Work order
Your answer should be every line from the records that contains "symm".

Record extracts

-- ==== Sys2Proof/Machine/Timer.lean ====
section
/-! DEFINITION. The timer tick (spec/60_exceptions.md R221 to R225). -/

namespace Sys2Proof.Machine

/-- One count of a timer: a timer at 0 stays at 0 (R222). -/
def countDown (b : Byte) : Byte := if b = 0x00#8 then 0x00#8 else b - 0x01#8

/-- TimerTick(): both timers count down; `beep` is asserted when the tick finds ST = 1 (R222, R225). -/
def State.timerTick (s : State) : State :=
  ((s.setDt (countDown s.dt)).setSt (countDown s.st)).setOutputs (s.st == 0x01#8) s.diag

end Sys2Proof.Machine
end

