/-- R136: the sum modulo 256, and the carry in VF; with X = 0xF the flag wins (R131; the spec's decision D11). -/
def Obligations.AddSetsCarry : Prop :=
  DecodesAs 0x8004#16 0xF00F#16 (fun w => .op8XY4 (fieldX w) (fieldY w)) ∧
  ∀ (s : State) (x y : RegNo), ∃ t, exec (.op8XY4 x y) s = .next t ∧
    (x ≠ 0xF → (t.reg x).toNat = ((s.reg x).toNat + (s.reg y).toNat) % 256) ∧
    t.reg 0xF = (if (s.reg x).toNat + (s.reg y).toNat > 255 then 0x01#8 else 0x00#8) ∧
    t.pc.toNat = (s.pc.toNat + 2) % 65536 ∧ OnlyChanges (fun p => p = .pc ∨ p = .reg x ∨ p = .reg 0xF) s t

/-- 8XY5 and 8XY7: the difference modulo 256, and 1 in VF exactly when there was no borrow (R137, R138; the case of equal
operands is the spec's inference in R137, the flag with X = 0xF its decision D11). -/
def Obligations.SubtractSetsNotBorrow : Prop :=
  DecodesAs 0x8005#16 0xF00F#16 (fun w => .op8XY5 (fieldX w) (fieldY w)) ∧
  DecodesAs 0x8007#16 0xF00F#16 (fun w => .op8XY7 (fieldX w) (fieldY w)) ∧
  ∀ (s : State) (x y : RegNo),
    (∃ t, exec (.op8XY5 x y) s = .next t ∧
      (x ≠ 0xF → (t.reg x).toNat = ((s.reg x).toNat + 256 - (s.reg y).toNat) % 256) ∧
      t.reg 0xF = (if (s.reg x).toNat ≥ (s.reg y).toNat then 0x01#8 else 0x00#8) ∧
      t.pc.toNat = (s.pc.toNat + 2) % 65536 ∧ OnlyChanges (fun p => p = .pc ∨ p = .reg x ∨ p = .reg 0xF) s t) ∧
    (∃ t, exec (.op8XY7 x y) s = .next t ∧
      (x ≠ 0xF → (t.reg x).toNat = ((s.reg y).toNat + 256 - (s.reg x).toNat) % 256) ∧
      t.reg 0xF = (if (s.reg y).toNat ≥ (s.reg x).toNat then 0x01#8 else 0x00#8) ∧
      t.pc.toNat = (s.pc.toNat + 2) % 65536 ∧ OnlyChanges (fun p => p = .pc ∨ p = .reg x ∨ p = .reg 0xF) s t)

/-- 8XY6 and 8XYE: V[X] shifted by one in place, the bit shifted out in VF; Y has no part in it (R139 to R141; that V[X] is
the operand is the spec's decision D12, the flag with X = 0xF its decision D11). -/
def Obligations.ShiftsMoveBitIntoFlag : Prop :=
  DecodesAs 0x8006#16 0xF00F#16 (fun w => .op8XY6 (fieldX w) (fieldY w)) ∧
  DecodesAs 0x800E#16 0xF00F#16 (fun w => .op8XYE (fieldX w) (fieldY w)) ∧
  ∀ (s : State) (x y : RegNo),
    (∃ t, exec (.op8XY6 x y) s = .next t ∧ (x ≠ 0xF → (t.reg x).toNat = (s.reg x).toNat / 2) ∧
      (t.reg 0xF).toNat = (s.reg x).toNat % 2 ∧
      t.pc.toNat = (s.pc.toNat + 2) % 65536 ∧ OnlyChanges (fun p => p = .pc ∨ p = .reg x ∨ p = .reg 0xF) s t) ∧
    (∃ t, exec (.op8XYE x y) s = .next t ∧ (x ≠ 0xF → (t.reg x).toNat = (s.reg x).toNat * 2 % 256) ∧
      (t.reg 0xF).toNat = (s.reg x).toNat / 128 ∧
      t.pc.toNat = (s.pc.toNat + 2) % 65536 ∧ OnlyChanges (fun p => p = .pc ∨ p = .reg x ∨ p = .reg 0xF) s t)

/-! ### Index, random, draw, keys -/

/-- ANNN and BNNN (R150, R151; that PC keeps the 16-bit sum is the spec's decision D4). -/
def Obligations.LoadIndexAndIndexedJump : Prop :=
  DecodesAs 0xA000#16 0xF000#16 (fun w => .opANNN (fieldNNN w)) ∧
  DecodesAs 0xB000#16 0xF000#16 (fun w => .opBNNN (fieldNNN w)) ∧
  ∀ (s : State) (nnn : Addr),
    (∃ t, exec (.opANNN nnn) s = .next t ∧ t.i.toNat = nnn.toNat ∧ t.pc.toNat = (s.pc.toNat + 2) % 65536 ∧
      OnlyChanges (fun p => p = .pc ∨ p = .i) s t) ∧
    (∃ t, exec (.opBNNN nnn) s = .next t ∧ t.pc.toNat = (s.reg 0).toNat + nnn.toNat ∧ OnlyChanges (fun p => p = .pc) s t)
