@[simp] theorem State.setHost_v (h : List HostEvent) (n : Nat) : (s.setHost h n).v = s.v := rfl
@[simp] theorem State.setHost_pc (h : List HostEvent) (n : Nat) : (s.setHost h n).pc = s.pc := rfl
@[simp] theorem State.setHost_i (h : List HostEvent) (n : Nat) : (s.setHost h n).i = s.i := rfl
@[simp] theorem State.setHost_sp (h : List HostEvent) (n : Nat) : (s.setHost h n).sp = s.sp := rfl
@[simp] theorem State.setHost_stack (h : List HostEvent) (n : Nat) : (s.setHost h n).stack = s.stack := rfl
@[simp] theorem State.setHost_dt (h : List HostEvent) (n : Nat) : (s.setHost h n).dt = s.dt := rfl
@[simp] theorem State.setHost_st (h : List HostEvent) (n : Nat) : (s.setHost h n).st = s.st := rfl
@[simp] theorem State.setHost_ext (h : List HostEvent) (n : Nat) : (s.setHost h n).ext = s.ext := rfl
@[simp] theorem State.setHost_dirty (h : List HostEvent) (n : Nat) : (s.setHost h n).dirty = s.dirty := rfl
@[simp] theorem State.setHost_opcode (h : List HostEvent) (n : Nat) : (s.setHost h n).opcode = s.opcode := rfl
@[simp] theorem State.setHost_fault (h : List HostEvent) (n : Nat) : (s.setHost h n).fault = s.fault := rfl
@[simp] theorem State.setHost_key (h : List HostEvent) (n : Nat) : (s.setHost h n).key = s.key := rfl
@[simp] theorem State.setHost_mem (h : List HostEvent) (n : Nat) : (s.setHost h n).mem = s.mem := rfl
@[simp] theorem State.setHost_fb (h : List HostEvent) (n : Nat) : (s.setHost h n).fb = s.fb := rfl
@[simp] theorem State.setHost_beep (h : List HostEvent) (n : Nat) : (s.setHost h n).beep = s.beep := rfl
@[simp] theorem State.setHost_diag (h : List HostEvent) (n : Nat) : (s.setHost h n).diag = s.diag := rfl
@[simp] theorem State.setHost_cfg (h : List HostEvent) (n : Nat) : (s.setHost h n).cfg = s.cfg := rfl
@[simp] theorem State.setHost_host (h : List HostEvent) (n : Nat) : (s.setHost h n).host = h := rfl
@[simp] theorem State.setHost_draws (h : List HostEvent) (n : Nat) : (s.setHost h n).draws = n := rfl
@[simp] theorem State.setHost_loadFailed (h : List HostEvent) (n : Nat) : (s.setHost h n).loadFailed = s.loadFailed := rfl

@[simp] theorem State.setLoadFailed_v (b : Bool) : (s.setLoadFailed b).v = s.v := rfl
@[simp] theorem State.setLoadFailed_pc (b : Bool) : (s.setLoadFailed b).pc = s.pc := rfl
@[simp] theorem State.setLoadFailed_i (b : Bool) : (s.setLoadFailed b).i = s.i := rfl
@[simp] theorem State.setLoadFailed_sp (b : Bool) : (s.setLoadFailed b).sp = s.sp := rfl
@[simp] theorem State.setLoadFailed_stack (b : Bool) : (s.setLoadFailed b).stack = s.stack := rfl
@[simp] theorem State.setLoadFailed_dt (b : Bool) : (s.setLoadFailed b).dt = s.dt := rfl
@[simp] theorem State.setLoadFailed_st (b : Bool) : (s.setLoadFailed b).st = s.st := rfl
@[simp] theorem State.setLoadFailed_ext (b : Bool) : (s.setLoadFailed b).ext = s.ext := rfl
@[simp] theorem State.setLoadFailed_dirty (b : Bool) : (s.setLoadFailed b).dirty = s.dirty := rfl
@[simp] theorem State.setLoadFailed_opcode (b : Bool) : (s.setLoadFailed b).opcode = s.opcode := rfl
@[simp] theorem State.setLoadFailed_fault (b : Bool) : (s.setLoadFailed b).fault = s.fault := rfl
@[simp] theorem State.setLoadFailed_key (b : Bool) : (s.setLoadFailed b).key = s.key := rfl
@[simp] theorem State.setLoadFailed_mem (b : Bool) : (s.setLoadFailed b).mem = s.mem := rfl
@[simp] theorem State.setLoadFailed_fb (b : Bool) : (s.setLoadFailed b).fb = s.fb := rfl
@[simp] theorem State.setLoadFailed_beep (b : Bool) : (s.setLoadFailed b).beep = s.beep := rfl
@[simp] theorem State.setLoadFailed_diag (b : Bool) : (s.setLoadFailed b).diag = s.diag := rfl
@[simp] theorem State.setLoadFailed_cfg (b : Bool) : (s.setLoadFailed b).cfg = s.cfg := rfl
@[simp] theorem State.setLoadFailed_host (b : Bool) : (s.setLoadFailed b).host = s.host := rfl
@[simp] theorem State.setLoadFailed_draws (b : Bool) : (s.setLoadFailed b).draws = s.draws := rfl
@[simp] theorem State.setLoadFailed_loadFailed (b : Bool) : (s.setLoadFailed b).loadFailed = b := rfl

@[simp] theorem State.setStack_v (k : Vector Word 16) (p : Fin 17) : (s.setStack k p).v = s.v := rfl
@[simp] theorem State.setStack_pc (k : Vector Word 16) (p : Fin 17) : (s.setStack k p).pc = s.pc := rfl
@[simp] theorem State.setStack_i (k : Vector Word 16) (p : Fin 17) : (s.setStack k p).i = s.i := rfl
@[simp] theorem State.setStack_sp (k : Vector Word 16) (p : Fin 17) : (s.setStack k p).sp = p := rfl
@[simp] theorem State.setStack_stack (k : Vector Word 16) (p : Fin 17) : (s.setStack k p).stack = k := rfl
@[simp] theorem State.setStack_dt (k : Vector Word 16) (p : Fin 17) : (s.setStack k p).dt = s.dt := rfl
@[simp] theorem State.setStack_st (k : Vector Word 16) (p : Fin 17) : (s.setStack k p).st = s.st := rfl
@[simp] theorem State.setStack_ext (k : Vector Word 16) (p : Fin 17) : (s.setStack k p).ext = s.ext := rfl
@[simp] theorem State.setStack_dirty (k : Vector Word 16) (p : Fin 17) : (s.setStack k p).dirty = s.dirty := rfl
@[simp] theorem State.setStack_opcode (k : Vector Word 16) (p : Fin 17) : (s.setStack k p).opcode = s.opcode := rfl
@[simp] theorem State.setStack_fault (k : Vector Word 16) (p : Fin 17) : (s.setStack k p).fault = s.fault := rfl
@[simp] theorem State.setStack_key (k : Vector Word 16) (p : Fin 17) : (s.setStack k p).key = s.key := rfl
@[simp] theorem State.setStack_mem (k : Vector Word 16) (p : Fin 17) : (s.setStack k p).mem = s.mem := rfl
@[simp] theorem State.setStack_fb (k : Vector Word 16) (p : Fin 17) : (s.setStack k p).fb = s.fb := rfl
@[simp] theorem State.setStack_beep (k : Vector Word 16) (p : Fin 17) : (s.setStack k p).beep = s.beep := rfl
@[simp] theorem State.setStack_diag (k : Vector Word 16) (p : Fin 17) : (s.setStack k p).diag = s.diag := rfl
@[simp] theorem State.setStack_cfg (k : Vector Word 16) (p : Fin 17) : (s.setStack k p).cfg = s.cfg := rfl
@[simp] theorem State.setStack_host (k : Vector Word 16) (p : Fin 17) : (s.setStack k p).host = s.host := rfl
@[simp] theorem State.setStack_draws (k : Vector Word 16) (p : Fin 17) : (s.setStack k p).draws = s.draws := rfl
@[simp] theorem State.setStack_loadFailed (k : Vector Word 16) (p : Fin 17) : (s.setStack k p).loadFailed = s.loadFailed := rfl
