-- ==== Sys2Proof/Laws/Memory.lean ====
section
/-! SUPPORT. The laws of memory (spec/20_memory.md R54, R55; spec/10_state.md R38): a read after a write, the canonical form
and what keeps it, the reads of the state, and the block accesses. -/

namespace Sys2Proof.Machine

variable (font : Vector Byte 80) (m : Memory) (a b lo : Nat) (x : Byte)

/-! ### Read after write -/

theorem Memory.lookup_insert : Memory.lookup (Memory.insert m a x) b = if a = b then some x else Memory.lookup m b := by
  induction m with
  | nil => rfl
  | cons c rest ih =>
    obtain ⟨k, y⟩ := c
    simp only [Memory.insert]
    split
    · simp only [Memory.lookup]
    · split
      · rename_i h
        subst h
        simp only [Memory.lookup]
        split <;> rfl
      · simp only [Memory.lookup, ih]
        split
        · rw [if_neg]
          omega
        · rfl

theorem Memory.lookup_erase : Memory.lookup (Memory.erase m a) b = if a = b then none else Memory.lookup m b := by
  induction m with
  | nil => simp [Memory.erase, Memory.lookup]
  | cons c rest ih =>
    obtain ⟨k, y⟩ := c
    simp only [Memory.erase, List.filter_cons] at ih ⊢
    by_cases hk : k = a
    · subst hk
      simp only [ne_eq, not_true_eq_false, decide_false, Bool.false_eq_true, if_false, Memory.lookup, ih]
      split <;> rfl
    · simp only [ne_eq, hk, not_false_eq_true, decide_true, if_true, Memory.lookup, ih]
      by_cases hb : k = b
      · subst hb
        rw [if_pos rfl, if_neg (Ne.symm hk), if_pos rfl]
      · simp only [hb, if_false]

/-- A read after a write: the byte written at its address, the old byte anywhere else (R55). -/
theorem Memory.read_write :
    Memory.read font (Memory.write font m a x) b = if a = b then x else Memory.read font m b := by
  unfold Memory.read Memory.write
  split
  · rename_i h
    rw [Memory.lookup_erase]
    split
    · rename_i hab
      subst hab
      exact h.symm
    · rfl
  · rw [Memory.lookup_insert]
    split <;> rfl

/-! ### The canonical form -/

theorem Memory.wfFrom_mono {lo lo' : Nat} (h : lo' ≤ lo) (hw : Memory.wfFrom font lo m = true) :
    Memory.wfFrom font lo' m = true := by
  cases m with
  | nil => rfl
  | cons c rest =>
    obtain ⟨k, y⟩ := c
    simp only [Memory.wfFrom, Bool.and_eq_true, decide_eq_true_eq] at hw ⊢
    exact ⟨⟨⟨by omega, hw.1.1.2⟩, hw.1.2⟩, hw.2⟩

theorem Memory.wfFrom_insert (hw : Memory.wfFrom font lo m = true) (hlo : lo ≤ a) (ha : a < memSize)
    (hx : x ≠ Memory.background font a) : Memory.wfFrom font lo (Memory.insert m a x) = true := by
  induction m generalizing lo with
  | nil => simp [Memory.insert, Memory.wfFrom, hlo, ha, hx]
  | cons c rest ih =>
    obtain ⟨k, y⟩ := c
    simp only [Memory.wfFrom, Bool.and_eq_true, decide_eq_true_eq] at hw
    simp only [Memory.insert]
    split
    · simp only [Memory.wfFrom, Bool.and_eq_true, decide_eq_true_eq]
      exact ⟨⟨⟨hlo, ha⟩, hx⟩, ⟨⟨by omega, hw.1.1.2⟩, hw.1.2⟩, hw.2⟩
    · split
      · rename_i h
        subst h
        simp only [Memory.wfFrom, Bool.and_eq_true, decide_eq_true_eq]
        exact ⟨⟨⟨hlo, ha⟩, hx⟩, hw.2⟩
      · simp only [Memory.wfFrom, Bool.and_eq_true, decide_eq_true_eq]
        exact ⟨hw.1, ih (k + 1) hw.2 (by omega)⟩

theorem Memory.wfFrom_erase (hw : Memory.wfFrom font lo m = true) :
    Memory.wfFrom font lo (Memory.erase m a) = true := by
  induction m generalizing lo with
  | nil => rfl
  | cons c rest ih =>
    obtain ⟨k, y⟩ := c
    simp only [Memory.wfFrom, Bool.and_eq_true, decide_eq_true_eq] at hw
    have hr := ih (k + 1) hw.2
    simp only [Memory.erase, List.filter_cons] at hr ⊢
    split
    · simp only [Memory.wfFrom, Bool.and_eq_true, decide_eq_true_eq]
      exact ⟨hw.1, hr⟩
    · exact Memory.wfFrom_mono font _ (by omega) hr

/-- A write inside the 4096 addresses keeps the canonical form. -/
theorem Memory.wf_write (hw : Memory.wf font m = true) (ha : a < memSize) :
    Memory.wf font (Memory.write font m a x) = true := by
  unfold Memory.write
  split
  · exact Memory.wfFrom_erase font m a 0 hw
  · rename_i h
    exact Memory.wfFrom_insert font m a 0 x hw (Nat.zero_le a) ha h

theorem Memory.wf_nil : Memory.wf font [] = true := rfl

theorem effAddr_lt (base : Word) (off : Nat) : effAddr base off < memSize := Nat.mod_lt _ (by decide)

/-- Nothing is listed below the bound. -/
theorem Memory.lookup_below (hw : Memory.wfFrom font lo m = true) (h : a < lo) : Memory.lookup m a = none := by
  induction m generalizing lo with
  | nil => rfl
  | cons c rest ih =>
    obtain ⟨k, y⟩ := c
    simp only [Memory.wfFrom, Bool.and_eq_true, decide_eq_true_eq] at hw
    simp only [Memory.lookup]
    rw [if_neg (by omega)]
    exact ih (k + 1) hw.2 (by omega)

/-- Outside the 4096 addresses nothing is listed. -/
theorem Memory.lookup_above (hw : Memory.wfFrom font lo m = true) (h : memSize ≤ a) : Memory.lookup m a = none := by
  induction m generalizing lo with
  | nil => rfl
  | cons c rest ih =>
    obtain ⟨k, y⟩ := c
    simp only [Memory.wfFrom, Bool.and_eq_true, decide_eq_true_eq] at hw
    simp only [Memory.lookup]
    rw [if_neg (by omega)]
    exact ih (k + 1) hw.2

/-! ### The state's memory -/

variable (s : State) (base : Word) (off : Nat)

@[simp] theorem State.byteAt_setMem : (s.setMem m).byteAt a = Memory.read s.cfg.font m a := rfl

/-- MemRead after MemWrite (R9, R55). -/
theorem State.byteAt_memWrite : (s.memWrite base off x).byteAt a = if effAddr base off = a then x else s.byteAt a := by
  unfold State.memWrite
  rw [State.byteAt_setMem, Memory.read_write]
  rfl

theorem State.memWrite_eq : s.memWrite base off x = s.setMem (s.memWrite base off x).mem := rfl

/-- A block write writes memory only. -/
theorem State.memWriteList_eq (bs : List Byte) :
    s.memWriteList base off bs = s.setMem (s.memWriteList base off bs).mem := by
  induction bs generalizing s off with
  | nil => rfl
  | cons y rest ih =>
    simp only [State.memWriteList]
    rw [ih]
    rfl

/-! A block write leaves every field but MEM alone. -/

@[simp] theorem State.memWriteList_v (bs : List Byte) : (s.memWriteList base off bs).v = s.v := by
  rw [State.memWriteList_eq]; rfl
@[simp] theorem State.memWriteList_pc (bs : List Byte) : (s.memWriteList base off bs).pc = s.pc := by
  rw [State.memWriteList_eq]; rfl
@[simp] theorem State.memWriteList_i (bs : List Byte) : (s.memWriteList base off bs).i = s.i := by
  rw [State.memWriteList_eq]; rfl
@[simp] theorem State.memWriteList_sp (bs : List Byte) : (s.memWriteList base off bs).sp = s.sp := by
  rw [State.memWriteList_eq]; rfl
@[simp] theorem State.memWriteList_stack (bs : List Byte) : (s.memWriteList base off bs).stack = s.stack := by
  rw [State.memWriteList_eq]; rfl
@[simp] theorem State.memWriteList_dt (bs : List Byte) : (s.memWriteList base off bs).dt = s.dt := by
  rw [State.memWriteList_eq]; rfl
@[simp] theorem State.memWriteList_st (bs : List Byte) : (s.memWriteList base off bs).st = s.st := by
  rw [State.memWriteList_eq]; rfl
@[simp] theorem State.memWriteList_ext (bs : List Byte) : (s.memWriteList base off bs).ext = s.ext := by
  rw [State.memWriteList_eq]; rfl
@[simp] theorem State.memWriteList_dirty (bs : List Byte) : (s.memWriteList base off bs).dirty = s.dirty := by
  rw [State.memWriteList_eq]; rfl
@[simp] theorem State.memWriteList_opcode (bs : List Byte) : (s.memWriteList base off bs).opcode = s.opcode := by
  rw [State.memWriteList_eq]; rfl
@[simp] theorem State.memWriteList_fault (bs : List Byte) : (s.memWriteList base off bs).fault = s.fault := by
  rw [State.memWriteList_eq]; rfl
@[simp] theorem State.memWriteList_key (bs : List Byte) : (s.memWriteList base off bs).key = s.key := by
  rw [State.memWriteList_eq]; rfl
@[simp] theorem State.memWriteList_fb (bs : List Byte) : (s.memWriteList base off bs).fb = s.fb := by
  rw [State.memWriteList_eq]; rfl
@[simp] theorem State.memWriteList_beep (bs : List Byte) : (s.memWriteList base off bs).beep = s.beep := by
  rw [State.memWriteList_eq]; rfl
@[simp] theorem State.memWriteList_diag (bs : List Byte) : (s.memWriteList base off bs).diag = s.diag := by
  rw [State.memWriteList_eq]; rfl
@[simp] theorem State.memWriteList_cfg (bs : List Byte) : (s.memWriteList base off bs).cfg = s.cfg := by
  rw [State.memWriteList_eq]; rfl
@[simp] theorem State.memWriteList_host (bs : List Byte) : (s.memWriteList base off bs).host = s.host := by
  rw [State.memWriteList_eq]; rfl
@[simp] theorem State.memWriteList_draws (bs : List Byte) : (s.memWriteList base off bs).draws = s.draws := by
  rw [State.memWriteList_eq]; rfl
@[simp] theorem State.memWriteList_loadFailed (bs : List Byte) : (s.memWriteList base off bs).loadFailed = s.loadFailed := by
  rw [State.memWriteList_eq]; rfl
@[simp] theorem State.reg_memWriteList (bs : List Byte) (q : RegNo) : (s.memWriteList base off bs).reg q = s.reg q := by
  rw [State.memWriteList_eq]; rfl

/-- A block write writes nowhere but at the effective addresses of its elements (R53, R54). -/
theorem State.byteAt_memWriteList_other (bs : List Byte) (h : ∀ k < bs.length, effAddr base (off + k) ≠ a) :
    (s.memWriteList base off bs).byteAt a = s.byteAt a := by
  induction bs generalizing s off with
  | nil => rfl
  | cons y rest ih =>
    simp only [State.memWriteList]
    rw [ih]
    · rw [State.byteAt_memWrite, if_neg]
      simpa using h 0 (by simp)
    · intro k hk
      have := h (k + 1) (by simpa using hk)
      rwa [show off + 1 + k = off + (k + 1) by omega]

theorem effAddr_inj {base : Word} {j k : Nat} (h : effAddr base j = effAddr base k) (hj : j < memSize) (hk : k < memSize) :
    j = k := by
  unfold effAddr memSize at *
  omega

/-- Element k of a block write, read back; the block is shorter than the memory, so no two elements share an address. -/
theorem State.byteAt_memWriteList (bs : List Byte) (k : Nat) (hk : k < bs.length) (hl : off + bs.length ≤ memSize) :
    (s.memWriteList base off bs).byteAt (effAddr base (off + k)) = bs[k] := by
  induction bs generalizing s off k with
  | nil => simp at hk
  | cons y rest ih =>
    simp only [State.memWriteList]
    simp only [List.length_cons] at hk hl
    cases k with
    | zero =>
      rw [State.byteAt_memWriteList_other]
      · rw [State.byteAt_memWrite]
        simp
      · intro j hj he
        have := effAddr_inj he (by omega) (by omega)
        omega
    | succ k =>
      have := ih (s.memWrite base off y) (off + 1) k (by omega) (by omega)
      rw [show off + 1 + k = off + (k + 1) by omega] at this
      simpa using this

/-- A block write keeps the canonical form. -/
theorem State.wf_memWriteList (bs : List Byte) (hw : Memory.wf s.cfg.font s.mem = true) :
    Memory.wf s.cfg.font (s.memWriteList base off bs).mem = true := by
  induction bs generalizing s off with
  | nil => exact hw
  | cons y rest ih =>
    simp only [State.memWriteList]
    exact ih (s.memWrite base off y) (off + 1) (Memory.wf_write _ _ _ _ hw (effAddr_lt base off))

@[simp] theorem State.memReadList_length (n : Nat) : (s.memReadList base n).length = n := by
  simp [State.memReadList]

@[simp] theorem State.memReadList_getElem (n k : Nat) (h : k < (s.memReadList base n).length) :
    (s.memReadList base n)[k] = s.memRead base k := by
  simp [State.memReadList]

/-- MemRead of a word just stored at PC (R50). -/
theorem State.fetch_bytes (w : Byte) (w' : Byte) :
    (s.memWriteList base 0 [w, w']).memRead base 0 = w ∧ (s.memWriteList base 0 [w, w']).memRead base 1 = w' := by
  constructor
  · exact State.byteAt_memWriteList s base 0 [w, w'] 0 (by simp) (by simp [memSize])
  · exact State.byteAt_memWriteList s base 0 [w, w'] 1 (by simp) (by simp [memSize])

end Sys2Proof.Machine
end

Answer
        rw [if_pos rfl, if_neg (Ne.symm hk), if_pos rfl]
      exact h.symm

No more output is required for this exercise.